I needed this behaviour not in an intranet environment but in a real-live website which is running behind haproxy which also does SSL-offloading. This page uses an iframe in which links to directories are generated - these were redirected to trailing-slash versions by mod_dir with the wrong protocol. So i needed this solution and did not like the ServerName solution, because this does not work when both http and https are available. In apache the config is only available once, because of the haproxy loadbalancer in front of apache and apache sees no difference in the requests other than the x-forwarded-proto header.
Comment 8 William A. Rowe Jr. 2019-01-16 23:22:49 UTC
(In reply to Axel Reinhold from comment #7)
> sorry - i do not understand your question. In apaches http_core.c the
> schemas apache uses are fixed to http and https - see this comment in
> http_scheme():
> 
>     /*
>      * The http module shouldn't return anything other than
>      * "http" (the default) or "https".
>      */
> 
> so i reduced the patch also to these protocols.

That makes sense!

> I needed this behaviour not in an intranet environment but in a real-live
> website which is running behind haproxy which also does SSL-offloading. This
> page uses an iframe in which links to directories are generated - these were
> redirected to trailing-slash versions by mod_dir with the wrong protocol. So
> i needed this solution and did not like the ServerName solution, because
> this does not work when both http and https are available. In apache the
> config is only available once, because of the haproxy loadbalancer in front
> of apache and apache sees no difference in the requests other than the
> x-forwarded-proto header.

So I just want to clarify, both PROXY protocol and RemoteIPInternalProxy
lists represent the intranet, absolutely safe routes which can be trusted,
so they should toggle the decoding of the designated RemoteIPProtoHeader.

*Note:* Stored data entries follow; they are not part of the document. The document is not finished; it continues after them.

-- ==== Sys2Proof/Proofs/ScalarFloat.lean ====
section
/-! PROOF. Scalar floating point: completion (O6), classes and signs (O9). -/
namespace Sys2Proof.Machine

/-! ## Completion (R74, R130, R133) -/

/-- Settles O6: each operand is the value of its low bits (`State.fval_eq`), and the result goes out with its flags. -/
theorem scalarFloatCompletes : Obligations.ScalarFloatCompletes := by
  unfold Obligations.ScalarFloatCompletes
  intro s d a b r p src dst u _ F mode v wrote
  exact ⟨s.putF_eq d _, s.putF_eq d _, s.putF_eq d _, s.putF_eq d _, s.putF_eq d _, s.putF_eq d _, s.putF_eq d _,
    s.putF_eq d _, s.putF_eq d _, s.putF_eq d _, exec_fcvt rfl⟩

/-! ## Classes (R132) -/

theorem significand_eq_zero {fb a : Nat} : significand fb a = 0 ↔ a = 0 := by
  unfold significand
  have : 0 < 2 ^ fb := by positivity
  split <;> omega

theorem significand_lt_iff {fb a : Nat} : significand fb a < 2 ^ fb ↔ a < 2 ^ fb := by
  unfold significand
  split <;> omega

theorem classMask_eq (p : BitVec 1) (x : Word) : (precFmt p).classMask (Spec.fpat p x) = 2 ^ Spec.fclass p x := by
  have frac : Spec.fracBits p = (precFmt p).fb := by obtain rfl | rfl := precision_cases p <;> rfl
  rw [Fmt.classMask, unpack_fpat, Spec.fclass, frac]
  cases nan : Spec.fnan p x with
  | true => cases Spec.fsnan p x <;> rfl
  | false =>
    have quiet : Spec.fsnan p x = false := by rw [Spec.fsnan, nan, Bool.false_and]
    by_cases inf : Spec.fmag p x = Spec.finf p
    · simp only [quiet, inf, Bool.false_eq_true, if_false, if_true]
      split <;> rfl
    · simp only [quiet, inf, significand_eq_zero, significand_lt_iff, Bool.false_eq_true, if_false,
        apply_ite (2 ^ · : Nat → Nat)]

/-! ## Signs (R132) -/

theorem signOf_eq (p : BitVec 1) (x : Word) : signOf p (Spec.fpat p x) = Spec.fsign p x := by
  have lt := fpat_lt p x
  rw [signOf, Nat.testBit_eq_decide_div_mod_eq, Spec.fsign]
  obtain rfl | rfl := precision_cases p <;> simp [precBits, Spec.fbits] at lt ⊢ <;> omega

theorem withSign_eq (p : BitVec 1) (x : Word) (neg : Bool) :
    withSign p (Spec.fpat p x) neg = w64 (Spec.fmag p x + if neg then 2 ^ (Spec.fbits p - 1) else 0) := by
  cases neg
  · rw [withSign, b2n, if_neg (by decide), if_neg (by decide), Nat.zero_mul]
    rfl
  · rw [withSign, b2n, if_pos rfl, if_pos rfl, Nat.one_mul]
    rfl

/-! ## The words of FCLS, FMIN and FMAX (R98) -/

/-- The first word of a pair or of a single word is the word itself. -/
theorem head_of_decode {v v2 : BitVec 32} {i : Instr} (dec : decode v v2 = .ok i) : (encode i).head? = some v := by
  obtain ⟨-, -, words⟩ := encodeOfDecode v v2 i dec
  rw [words]
  split <;> rfl

theorem reserved_of_decode {v v2 : BitVec 32} {i : Instr} {d a b : BitVec 6} {p : BitVec 1} (dec : decode v v2 = .ok i)
    (form : i = .fcls d a p ∨ i = .fmin d a b p ∨ i = .fmax d a b p) : v.extractLsb' 5 3 = 0#3 := by
  have head := head_of_decode dec
  obtain rfl | rfl | rfl := form
  all_goals
    have fields := append_eq_iff.mp (Option.some.inj head)
    simp only [hasField_append] at fields
    exact fields.1.1.2

/-- Settles O9: classes and signs by the fields of the operand, the words by what a decoded word reencodes to. -/
theorem classAndSign : Obligations.ClassAndSign := by
  unfold Obligations.ClassAndSign
  intro s d a b p x sign signed
  refine ⟨(s.put_eq d _).trans ?_, s.put_eq d _, (s.put_eq d _).trans ?_, (s.put_eq d _).trans ?_, (s.put_eq d _).trans ?_,
    fun v v2 i => reserved_of_decode⟩
  · exact congrArg (fun n => Host.Outcome.next (s.wrote d (w64 n))) (classMask_eq p x)
  · exact congrArg (fun r => Host.Outcome.next (s.wrote d r)) ((withSign_eq p x _).trans (by rw [← signOf_eq]; rfl))
  · exact congrArg (fun r => Host.Outcome.next (s.wrote d r)) (withSign_eq p x false)
  · exact congrArg (fun r => Host.Outcome.next (s.wrote d r)) ((withSign_eq p x _).trans (by rw [← signOf_eq]; rfl))

end Sys2Proof.Machine
end

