/-- A scan from lane `i` by the accumulators before its lanes. -/
theorem scanFrom_eq {on : Nat → Bool} {f : Lane → Lane → Lane × BitVec 5} {x acc : Nat → Lane}
    (step : ∀ j, acc (j + 1) = if on j then (f (acc j) (x j)).1 else acc j) (old : Nat → Lane) (n i : Nat) :
    scanFrom on f ((List.range' i n).map x) ((List.range' i n).map old) i (acc i) =
      ((List.range' i n).map (fun j => if on j then acc (j + 1) else old j),
        ((List.range' i n).filter on).foldr (fun j flags => (f (acc j) (x j)).2 ||| flags) 0#5) := by
  induction n generalizing i with
  | zero => rfl
  | succ n ih =>
    have next := step i
    rw [List.range'_succ, List.map_cons, List.map_cons, scanFrom, List.map_cons, List.filter_cons]
    cases h : on i <;> simp only [h, Bool.false_eq_true, if_false, if_true] at next ⊢
    · rw [← next, ih]
    · rw [← next, ih]
      rfl

/-- A scan is the lane-wise form of its accumulators. -/
theorem State.scan_eq {d a : BitVec 4} {k : BitVec 3} {zero : Lane} {f : Lane → Lane → Lane × BitVec 5} {acc : Nat → Lane}
    (start : acc 0 = zero)
    (step : ∀ j, acc (j + 1) = if (s.mask k).getLsbD j then (f (acc j) (lane (s.lanes a) j)).1 else acc j) :
    s.scan d a k zero f =
      .next (s.lanewise d k (fun j => (acc (j + 1), (f (acc j) (lane (s.lanes a) j)).2))).adv := by
  have flags (l : List Nat) (h : Nat → BitVec 5) :
      l.foldr (fun j flags => h j ||| flags) 0#5 = l.foldl (fun flags j => flags ||| h j) 0#5 := by
    rw [← List.foldr_map (f := h) (g := (· ||| ·)), ← List.foldl_map (f := h) (g := (· ||| ·)), List.foldl_eq_foldr]
  have scanned := scanFrom_eq (on := fun i => (s.mask k).getLsbD i) step (lane (s.lanes d)) s.laneCount 0
  rw [← s.lanes_eq_map a, ← s.lanes_eq_map d, start, flags, ← List.range_eq_range'] at scanned
  rw [State.scan, scanned]
  rfl

/-! ## Trees (R90, R91) -/

/-- The flags of the first `n` nodes of a level. -/
def joined : Nat → (Nat → BitVec 5) → BitVec 5
  | 0, _ => 0#5
  | n + 1, g => g 0 ||| joined n (fun i => g (i + 1))

theorem joined_zero (n : Nat) : joined n (fun _ => 0#5) = 0#5 := by
  induction n with
  | zero => rfl
  | succ n ih => rw [joined, ih, BitVec.or_self]

/-- The flags of the nodes of a level and of those below them, taken pair by pair. -/
theorem joined_pairs (n : Nat) (g h : Nat → BitVec 5) :
    joined (2 * n) g ||| joined n h = joined n (fun i => g (2 * i) ||| g (2 * i + 1) ||| h i) := by
  induction n generalizing g h with
  | zero => exact BitVec.or_self
  | succ n ih =>
    have rest := ih (fun i => g (i + 1 + 1)) (fun i => h (i + 1))
    rw [show 2 * (n + 1) = 2 * n + 1 + 1 from rfl, joined, joined, joined, joined]
    simp only [Nat.mul_add, Nat.mul_one, Nat.mul_zero, Nat.zero_add]
    rw [← rest]
    ac_rfl

theorem map_range_add_two {α : Type} (n : Nat) (v : Nat → α) :
    (List.range (2 * (n + 1))).map v = v 0 :: v 1 :: (List.range (2 * n)).map (fun i => v (i + 1 + 1)) := by
  rw [show 2 * (n + 1) = 2 * n + 1 + 1 from rfl, List.range_succ_eq_map, List.range_succ_eq_map]
  simp
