-- ==== Sys2Proof/Proofs/CellForms.lean ====
section
/-! PROOF. Cell instructions at a cell of this module (O33). -/
namespace Sys2Proof.Machine

variable {s t : State}

/-! ## Words of a cell (R60, R290) -/

/-- A word of bytes that have been written. -/
theorem State.rd_wrBytes_part (ok : s.memOk) (l : Nat) (bs : List Byte) {k n : Nat} (h : k + n ≤ bs.length) :
    (s.wrBytes l bs).rd (l + k) n = leNat ((bs.drop k).take n) := by
  refine congrArg leNat (List.ext_getElem (by simp; omega) fun i h1 h2 => ?_)
  have lt : i < n := by simpa using h1
  simp only [State.wrBytes_m, memBytes_eq, List.getElem_map, List.getElem_range, memGet_memWrite bs ok]
  rw [if_pos (by omega), show l + k + i - l = k + i by omega]
  simp [List.getD_eq_getElem?_getD, show k + i < bs.length by omega]

/-- Words in memory order. -/
def cellBytes (ws : List Word) : List Byte := ws.flatMap (fun w => leBytes 8 w.toNat)

theorem length_cellBytes (ws : List Word) : (cellBytes ws).length = 8 * ws.length := by
  induction ws with
  | nil => rfl
  | cons w ws ih =>
    rw [cellBytes, List.flatMap_cons, List.length_append, leBytes_length, ← cellBytes, ih, List.length_cons]
    omega

theorem cellBytes_part (ws : List Word) {j : Nat} (h : j < ws.length) :
    ((cellBytes ws).drop (8 * j)).take 8 = leBytes 8 (ws.getD j 0#64).toNat := by
  induction ws generalizing j with
  | nil => simp at h
  | cons w ws ih =>
    rw [cellBytes, List.flatMap_cons, ← cellBytes]
    cases j with
    | zero => simp
    | succ j =>
      have skip : (leBytes 8 w.toNat ++ cellBytes ws).drop (8 * (j + 1)) = (cellBytes ws).drop (8 * j) := by
        rw [show 8 * (j + 1) = (leBytes 8 w.toNat).length + 8 * j by rw [leBytes_length]; omega, List.drop_length_add_append]
      rw [skip, ih (by simpa using h)]
      simp

/-- A cell filled with words, the rest of it zero (R188, R299). -/
theorem State.filled_words (ok : s.memOk) (c : Nat) {ws : List Word} (fits : ws.length ≤ 4) :
    let u := (s.wr c 32 0).wrBytes c (cellBytes ws)
    (∀ j, j < 4 → u.rd (c + 8 * j) 8 = (ws.getD j 0#64).toNat) ∧ SameBytesBut c 32 s u := by
  intro u
  have zeroed := s.memOk_wr ok c 32 0
  have length := length_cellBytes ws
  refine ⟨fun j lt => ?_, fun a apart => ?_⟩
  · obtain inside | beyond := Nat.lt_or_ge j ws.length
    · rw [State.rd_wrBytes_part zeroed c _ (by omega), cellBytes_part ws inside, leNat_leBytes]
      exact Nat.mod_eq_of_lt (ws.getD j 0#64).isLt
    · have untouched : u.rd (c + 8 * j) 8 = (s.wr c 32 0).rd (c + 8 * j) 8 :=
        congrArg leNat (State.rdBytes_wrBytes_apart zeroed c (cellBytes ws) (.inr (by omega)))
      have zero : (leBytes 32 0).drop (8 * j) = leBytes (32 - 8 * j) 0 := by
        have : ∀ j : Fin 4, (leBytes 32 0).drop (8 * j.val) = leBytes (32 - 8 * j.val) 0 := by decide
        exact this ⟨j, lt⟩
      have zero' : (leBytes (32 - 8 * j) 0).take 8 = leBytes 8 0 := by
        have : ∀ j : Fin 4, (leBytes (32 - 8 * j.val) 0).take 8 = leBytes 8 0 := by decide
        exact this ⟨j, lt⟩
      rw [untouched, State.wr, State.rd_wrBytes_part ok c _ (by rw [leBytes_length]; omega), zero, zero', leNat_leBytes,
        List.getD_eq_getElem?_getD, List.getElem?_eq_none beyond]
      rfl
  · refine (State.sameBytesBut_wrBytes zeroed c (cellBytes ws) a (by omega)).trans ?_
    exact State.sameBytesBut_wr ok c 32 0 a apart

/-- A word of a number that has been written. -/
theorem State.rd_wr_part (ok : s.memOk) (l n y : Nat) {k : Nat} (h : k + 8 ≤ n) :
    (s.wr l n y).rd (l + k) 8 = y / 256 ^ k % 256 ^ 8 := by
  have part : ((leBytes n y).drop k).take 8 = leBytes 8 (y / 256 ^ k) := by
    refine List.ext_getElem (by simp; omega) fun i h1 h2 => ?_
    have lt : i < 8 := by simpa using h2
    have left := leBytes_getD n y (k + i) (by omega)
    have right := leBytes_getD 8 (y / 256 ^ k) i lt
    rw [Nat.div_div_eq_div_mul, ← pow_add] at right
    rw [List.getD_eq_getElem _ _ (by rw [leBytes_length]; omega)] at left right
    rw [List.getElem_take, List.getElem_drop, left, right]
  rw [State.wr, State.rd_wrBytes_part ok l _ (by rw [leBytes_length]; exact h), part, leNat_leBytes]

/-! ## What an eclosion's end and a charge leave (R307, R393) -/

@[simp] theorem State.wakeWaiter_m (part pa : Nat) (w : Waiter) : (s.wakeWaiter part pa w).m = s.m := by
  cases w with
  | strand uid => rfl
  | mp rid row key => rfl
  | remote m rq =>
    obtain ⟨h, e⟩ := s.sendLink_only part (paDie pa) (some pa) (.wake m rq)
    show (s.sendLink part (paDie pa) (some pa) (.wake m rq)).m = s.m
    rw [e]

@[simp] theorem State.endEclosion_m (e : Eclosion) : (s.endEclosion e).m = s.m :=
  foldl_keeps (g := State.m) (fun _ w => State.wakeWaiter_m _ _ w) e.waiters _

namespace ParksOnly

theorem wakeWaiter (s : State) (part pa : Nat) (w : Waiter) : ParksOnly s (s.wakeWaiter part pa w) := by
  cases w with
  | strand uid =>
    refine mapStrands s fun y => ?_
    split
    · dsimp only
      split
      · exact .inr rfl
      · exact .inl rfl
    · exact .inl rfl
  | mp rid row key => exact of_eq rfl rfl
  | remote m rq =>
    obtain ⟨h, e⟩ := s.sendLink_only part (paDie pa) (some pa) (.wake m rq)
    show ParksOnly s (s.sendLink part (paDie pa) (some pa) (.wake m rq))
    rw [e]
    exact of_eq rfl rfl

theorem endEclosion (s : State) (e : Eclosion) : ParksOnly s (s.endEclosion e) :=
  (of_eq (t := { s with cells := { s.cells with eclosions := s.cells.eclosions.filter (fun x => x.eid != e.eid) } })
    rfl rfl).trans (foldl (fun s w => wakeWaiter s e.site.part e.cell w) e.waiters _)

/-- The seat is the same but for its park. -/
theorem unparked (h : ParksOnly s t) : { t.self with park := s.self.park } = s.self := by
  obtain ⟨g, hg, self, -⟩ := h
  obtain ⟨p, hp⟩ := hg s.self
  rw [self, hp]

theorem pc (h : ParksOnly s t) : t.self.pc = s.self.pc := by
  have same := congrArg Strand.pc h.unparked
  exact same
theorem site (h : ParksOnly s t) : t.self.site = s.self.site := by
  have same := congrArg Strand.site h.unparked
  exact same
theorem id (h : ParksOnly s t) : t.self.id = s.self.id := by
  have same := congrArg Strand.id h.unparked
  exact same

end ParksOnly

/-- A charge writes bytes and full/empty bits of notify words, and no other part of memory. -/
theorem State.charge_memory (part die which n : Nat) :
    ∃ l e, (s.charge part die which n).m = { s.m with mem := l, empties := e } := by
  have signalled (u : State) (f v : Nat) : (u.signal f v).m = u.m := by
    simp only [State.signal]
    split
    · rfl
    · split <;> rfl
  have raised (u : State) (b : Subscription) : ∃ l e, (u.raise part b 0).m = { u.m with mem := l, empties := e } := by
    unfold State.raise
    extract_lets w
    obtain ⟨l, e, told⟩ : ∃ l e, w.m = { u.m with mem := l, empties := e } := by
      simp only [w]
      split
      · exact ⟨_, _, rfl⟩
      · exact ⟨_, _, rfl⟩
    split
    · exact ⟨l, e, told⟩
    · exact ⟨l, e, (signalled w _ _).trans told⟩
  have all (bs : List Subscription) (u : State) :
      ∃ l e, (bs.foldl (fun s b => s.raise part b 0) u).m = { u.m with mem := l, empties := e } := by
    induction bs generalizing u with
    | nil => exact ⟨_, _, rfl⟩
    | cons b bs ih =>
      obtain ⟨l, e, first⟩ := raised u b
      obtain ⟨l', e', rest⟩ := ih (u.raise part b 0)
      exact ⟨l', e', rest.trans (by rw [first])⟩
  unfold State.charge
  dsimp only
  split
  · exact ⟨_, _, rfl⟩
  · split
    · exact all _ _
    · exact ⟨_, _, rfl⟩

theorem State.charge_tag (part die which n pa : Nat) : (s.charge part die which n).tag pa = s.tag pa := by
  obtain ⟨l, e, m⟩ := s.charge_memory part die which n
  rw [State.tag, m]
  rfl

/-- The tag that the eclosion step leaves a cell (R295). -/
theorem State.eclose_tag {x : Site} {pa : Nat} (cell : pa % 32 = 0) (was : s.tag pa = .chrysalis) (va : Word) :
    (s.eclose x false pa va none).2.tag pa =
      (if s.entryInvalid x false (w64 (s.rd pa 8)) (w64 (s.rd (pa + 16) 8)) then .poison
       else if s.sliceFull pa && decide (s.overflowCap x.part ≤ s.overflowUsed x.part) then .chrysalis else .eclosing) ∧
    ParksOnly s (s.eclose x false pa va none).2 := by
  have here : pa / 32 * 32 = pa := by omega
  have tagged (u : State) (y : Tag) : (u.setTag pa y).tag pa = y := (u.tag_setTag pa pa y).trans (if_pos rfl)
  unfold State.eclose
  simp only [here, Nat.mul_zero, Nat.add_zero, Nat.reduceMul]
  split
  · exact ⟨tagged _ _, .of_eq rfl rfl⟩
  · by_cases full : s.sliceFull pa = true ∧ s.overflowCap x.part ≤ s.overflowUsed x.part
    · rw [if_pos full, if_pos (by simpa using full)]
      exact ⟨was, .refl s⟩
    · rw [if_neg full, if_neg (by simpa using full), State.charge_tag]
      exact ⟨tagged _ _, (ParksOnly.of_eq rfl rfl).trans (ParksOnly.charge _ _ _ _ _)⟩

/-! ## Cell instructions whose checks pass (R186 to R189) -/

/-- The words of the record that CSUS writes: word 2 with the issuer's SID as CREATOR and its reserved bits zero (R186, R290). -/
theorem State.csusRecord_words (s : State) (b : BitVec 6) :
    let r := (s.csusRecord b).toNat
    w64 (r % 2 ^ 64) = s.getG b ∧ w64 (r / 2 ^ 64 % 2 ^ 64) = s.getG (b + 1#6) ∧
    w64 (r / 2 ^ 128 % 2 ^ 64) =
      (s.getG (b + 2#6) &&& 0xFFFFFFFF000003FF#64) ||| w64 (2 ^ 16 * s.self.sidNat) ∧
    w64 (r / 2 ^ 192 % 2 ^ 64) = s.getG (b + 3#6) := by
  have reg (i : Nat) : s.getGn (b.toNat + i) = s.getG (b + BitVec.ofNat 6 i) := by
    rw [State.getGn, BitVec.ofNat_add, BitVec.ofNat_toNat, BitVec.setWidth_eq]
  have sid : s.self.sidNat < 2 ^ 16 := by
    unfold Strand.sidNat
    split
    · exact BitVec.isLt _
    · decide
  have fields (w : Word) (c : Nat) (lt : c < 2 ^ 16) : w64 (bits w 9 0 + 2 ^ 16 * c + 2 ^ 32 * bits w 63 32) =
      (w &&& 0xFFFFFFFF000003FF#64) ||| w64 (2 ^ 16 * c) := by
    have low : bits w 9 0 = w.toNat % 2 ^ 10 := by simp [bits, natBits]
    have high : bits w 63 32 = w.toNat / 2 ^ 32 := by
      have := w.isLt
      simp only [bits, natBits]
      omega
    have mask : ∀ i : Fin 64, (0xFFFFFFFF000003FF#64).getLsbD i = (decide (i.val < 10) || decide (32 ≤ i.val)) := by decide
    have joined : bits w 9 0 + 2 ^ 16 * c + 2 ^ 32 * bits w 63 32 =
        2 ^ 32 * (w.toNat / 2 ^ 32) ||| (2 ^ 16 * c ||| w.toNat % 2 ^ 10) := by
      rw [low, high, ← Nat.two_pow_add_eq_or_of_lt (by omega : w.toNat % 2 ^ 10 < 2 ^ 16),
        ← Nat.two_pow_add_eq_or_of_lt (by omega)]
      omega
    refine BitVec.eq_of_getLsbD_eq fun i hi => ?_
    rw [BitVec.getLsbD_or, BitVec.getLsbD_and, mask ⟨i, hi⟩, w64, joined, BitVec.getLsbD_ofNat, Nat.testBit_or, Nat.testBit_or,
      Nat.testBit_two_pow_mul, Nat.testBit_div_two_pow, Nat.testBit_mod_two_pow, w64, BitVec.getLsbD_ofNat]
    simp only [hi, decide_true, Bool.true_and, BitVec.testBit_toNat]
    by_cases top : 32 ≤ i
    · simp [top, show ¬ i < 10 by omega]
    · by_cases bottom : i < 10
      · simp [top, bottom, Bool.or_comm]
      · simp [top, bottom]
  have w0 := (s.getG b).isLt
  have w1 := (s.getGn (b.toNat + 1)).isLt
  have w3 := (s.getGn (b.toNat + 3)).isLt
  have w2 : bits (s.getGn (b.toNat + 2)) 9 0 + 2 ^ 16 * s.self.sidNat + 2 ^ 32 * bits (s.getGn (b.toNat + 2)) 63 32 < 2 ^ 64 := by
    simp only [bits, natBits]
    omega
  rw [← reg 1, ← fields _ _ sid, ← reg 2, ← reg 3]
  unfold State.csusRecord
  dsimp only
  generalize bits (s.getGn (b.toNat + 2)) 9 0 + 2 ^ 16 * s.self.sidNat + 2 ^ 32 * bits (s.getGn (b.toNat + 2)) 63 32 = y at w2 ⊢
  generalize s.getG b = x0 at w0 ⊢
  generalize s.getGn (b.toNat + 1) = x1 at w1 ⊢
  generalize s.getGn (b.toNat + 3) = x3 at w3 ⊢
  have fits : x0.toNat + 2 ^ 64 * x1.toNat + 2 ^ 128 * y + 2 ^ 192 * x3.toNat < 2 ^ 256 := by omega
  have whole (k : Nat) (h : 256 ≤ k) := Nat.mod_eq_of_lt (fits.trans_le (Nat.pow_le_pow_right (n := 2) (by decide) h))
  rw [BitVec.toNat_ofNat, whole 512 (by decide)]
  refine ⟨BitVec.eq_of_toNat_eq ?_, BitVec.eq_of_toNat_eq ?_, BitVec.eq_of_toNat_eq ?_, BitVec.eq_of_toNat_eq ?_⟩
  all_goals
    simp only [w64, BitVec.toNat_ofNat]
    omega

section
variable {va : Word} {acc : Acc} {p : Place} {t₀ : State}
  (checked : s.check s.self.site .globalOnly acc 32 32 [(0, va)] = (.ok [(0, va, p)], t₀))
  (near : p.remote = false) (good : (t₀.underKeys [(0, va, p)]).isPoisoned p.loc = false)
include checked near good
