-- ==== Sys2Proof/Proofs/WindowOverrules.lean ====
section
/-! SUPPORT. A state that refutes O44. -/
namespace Sys2Proof.Machine

/-! ## A window whose store overrules the cell on which its port waits -/

/-- The store of the window, at a cell of the cache line at address 0. -/
def overrulingStore : BufStore :=
  { addr := 0#64, loc := 0, glob := true, remote := false, bytes := [0#8], tag := 0 }

/-- A memory port at the end of a round, with the store in its window and a load that waits on the same cell. -/
def waitingPort : Elem :=
  { row := 0, col := 0, mp := { win0 := [overrulingStore], rounds := 1
                                spill := [{ op := 0, addr := 0#64, data := 0#512, tag := 0, par := false, onCell := some 0 }] } }

/-- The region of the port, which runs. -/
def overrulingRegion : Region := { drainingRegion with elems := [waitingPort], phase := .running }

/-- The eclosion of the cell, on which the port's load waits (R302). -/
def awaitedEclosion : Eclosion :=
  { eid := 0, cell := 0, va := 0#64, site := {}, word0 := 0#64, word1 := 0#64, word2 := 0#64, word3 := 0#64
    evaluator := .pending, waiters := [.mp 1 0 0], overflow := false, released := false, remote := false }

def overrules : State :=
  { State.reset with
    m := { State.reset.m with tags := [(0, .eclosing)] }
    work := { State.reset.work with regions := [overrulingRegion] }
    cells := { State.reset.cells with eclosions := [awaitedEclosion] } }

/-- The load waits on its cell no longer once the window is performed. -/
theorem overrules_wakes {t : State} (h : exec (.windowCommit 1) overrules = .next t) :
    (t.region? 1).map (fun u => u.elems.map (fun x => x.mp.spill.map (·.onCell))) = some [[none]] := by
  have run : Host.Outcome.next t = (execWindowCommit 1 overrules : Out) := h.symm
  injection run with e
  rw [e]
  rfl

/-- Refutes O44: a window's store overrules the ECLOSING cell that it meets (R293), which wakes the cell's waiters (R307), and when
the port's own load is one of them, the ports change by more than their windows. -/
theorem not_regionEvents : ¬ Obligations.RegionEvents := by
  unfold Obligations.RegionEvents
  intro h
  obtain ⟨-, -, -, commits, -⟩ := h overrules overrulingRegion waitingPort loadedResidency rfl
  have ports : overrulingRegion.windowPorts = [waitingPort] := rfl
  obtain ⟨t, run, -, -, u, found, -, -, elems⟩ := commits overrulingStore rfl (by decide) (by decide) rfl
    (by rw [ports]; exact List.nodup_singleton _) (by rw [ports]; exact List.mem_singleton_self _)
    (by
      rw [ports]
      intro x hx
      obtain rfl := List.mem_singleton.mp hx
      exact ⟨rfl, by decide, fun ne => absurd rfl ne⟩)
    rfl rfl rfl State.reset_memOk
  have wakes := overrules_wakes run
  have id : overrulingRegion.rid = 1 := rfl
  rw [id] at found
  rw [found, Option.map_some, elems] at wakes
  exact absurd wakes (by decide)

end Sys2Proof.Machine
end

If the route comes instead only through RemoteIPTrustedProxy or through
unrecognized proxies, the protocol should not be overridden, IMO. Would 
you concur?

Looks like we are close to having a patch to commit to trunk for further
feedback and potential backporting.
Comment 9 Axel Reinhold 2019-01-17 07:54:50 UTC
In my configuration the proxy is in my local virtual network which has no routing outside the virtual machines running on the host:

# grep -i remoteip *
modules.conf:LoadModule remoteip_module modules/mod_remoteip.so
httpd.conf:<IfModule mod_remoteip.c>
httpd.conf:RemoteIPHeader X-Forwarded-For
httpd.conf:RemoteIPProtoHeader X-Forwarded-Proto
httpd.conf:RemoteIPInternalProxy 192.168.37.37

The patch is running in production since two weeks without any issue.